Top of Entries provided

/-- Every command keeps the law of the journal. -/
theorem exec_journalLaw {t : State} (h : JournalLaw [] s) (c : Instr) (e : exec c s = .next t) : JournalLaw [] t := by
  cases c with
  | coldReset => cases e; exact coldReset_journalLaw s
  | loadEvent => cases e; exact h.ite fun _ => h.load
  | startUpCompletion => cases e; exact h.ite fun _ => h.complete
  | debouncedChange c on => cases e; exact h.ite fun _ => h.debouncedChange c on
  | shiftEnd => cases e; exact h.outside rfl
  | pistonPress i =>
    cases e
    have input : JournalLaw [] (setPiston i true s) := h.outside rfl
    exact h.ite fun _ => input.takePress i
  | pistonRelease i =>
    cases e
    have input : JournalLaw [] (setPiston i false s) := h.outside rfl
    exact h.ite fun _ => input.ite fun _ => input.handOver _
  | sequenceEndTimerExpiry => cases e; exact h.ite fun _ => h.outside rfl
  | sampleEvent r => cases e; exact h.ite fun _ => h.takeSample r
  | intervalTimerExpiry => cases e; exact h.ite fun _ => h.endInterval
  | supplyFirstSample high => exact h.execSupplyFirstSample high e
  | supplyLoss => exact h.execSupplyLoss e
  | supplyWaitStart => cases e; exact h.ite fun _ => h.outside rfl
  | supplyWaitAbandon => cases e; exact h.ite fun _ => h.outside rfl
  | restore => cases e; exact h.ite fun _ => h.restoreSupply
  | pulseStart => exact h.execPulseStart e
  | pulseEnd c => exact h.execPulseEnd c e
  | verify c => exact h.execVerify c e
  | takeUpHead => exact h.execTakeUpHead e
  | storingCaptureRetake => exact h.execStoringCaptureRetake e
  | fetchServe => cases e; exact h.ite fun _ => h.serveFetch
  | fetchResult => exact h.execFetchResult e
  | writeIssue => cases e; exact h.issueWrite
  | writeComplete => exact h.execWriteComplete e
  | storeFault => exact h.execStoreFault e
  | synchronise => cases e; exact h.ite fun _ => h.outside rfl
  | disturbance => cases e; exact h.ite fun _ => h.outside rfl
  | frameStart => exact h.execFrameStart e
  | frameReceived f => exact h.execFrameReceived f e
  | stretchExpiry => cases e; exact h.ite fun _ => h.outside rfl
  | frameNotAccepted cause => exact h.execFrameNotAccepted cause e
  | linkFaultTimerExpiry => cases e; exact h.ite fun _ => h.outside rfl
  | brokenFrame => exact h.execBrokenFrame e
  | linkStall header => exact h.execLinkStall header e
  | cancelFrame => cases e; exact h.acceptFrame 0
  | recallFrame => cases e; exact h.acceptFrame 1
  | captureFrame => cases e; exact h.acceptFrame 2
  | handsetFrame => cases e; exact h.acceptFrame 3
  | toggleFrame => cases e; exact h.acceptFrame 4
  | tuttiFrame => cases e; exact h.acceptFrame 5
  | stageFrame => cases e; exact h.acceptFrame 6
  | setterFrame => cases e; exact h.acceptFrame 7
  | levelFrame => cases e; exact h.acceptFrame 8
  | announceFrame => cases e; exact h.acceptFrame 9
  | serviceByteArrival b framed => cases e; exact h.outside rfl
  | gapTimerExpiry => exact h.execGapTimerExpiry e
  | ident => exact h.serviceCommand e
  | status group => exact h.serviceCommand e
  | channels => exact h.serviceCommand e
  | journal k => exact h.serviceCommand e
  | slotRead level slot => exact h.serviceCommand e
  | slotWrite level slot data => exact h.serviceCommand e
  | imageRead offset length => exact h.serviceCommand e
  | imageWrite offset data => exact h.serviceCommand e
  | serviceLock level state => exact h.serviceCommand e
  | restart => exact h.serviceCommand e
  | replyEnd => cases e; exact h.ite fun _ => h.outside rfl
  | flashTimerExpiry f => cases e; cases f <;> exact h.outside rfl
  | startReceiving => cases e; exact h.ite fun _ => h.outside rfl
  | arbitrationLost => cases e; exact h.ite fun _ => h.outside rfl
  | stopWithoutDelivery => exact h.execStopWithoutDelivery e

/-- The law of the journal with nothing in hand is the statement's two, with the distinct targets that the one write in
flight gives (R80). -/
theorem journalLaw_iff (s : State) :
    JournalLaw [] s ↔ JournalInTurn s ∧ ReferencesOpen s ∧ (waitingTargets s.store.queue).Nodup :=
  ⟨fun ⟨inTurn, opens, distinct⟩ => ⟨inTurn, opens, distinct⟩,
    fun ⟨inTurn, opens, distinct⟩ => ⟨inTurn, opens, distinct⟩⟩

Bottom of Entries provided

• **Activity**
Look above for the line holding "h.execLinkStall header e". Print it and every line after it, exactly, through the line holding "exact h.acceptFrame 7".

• **Response box**
  | linkStall header => exact h.execLinkStall header e
  | cancelFrame => cases e; exact h.acceptFrame 0
  | recallFrame => cases e; exact h.acceptFrame 1
  | captureFrame => cases e; exact h.acceptFrame 2
  | handsetFrame => cases e; exact h.acceptFrame 3
  | toggleFrame => cases e; exact h.acceptFrame 4
  | tuttiFrame => cases e; exact h.acceptFrame 5
  | stageFrame => cases e; exact h.acceptFrame 6
  | setterFrame => cases e; exact h.acceptFrame 7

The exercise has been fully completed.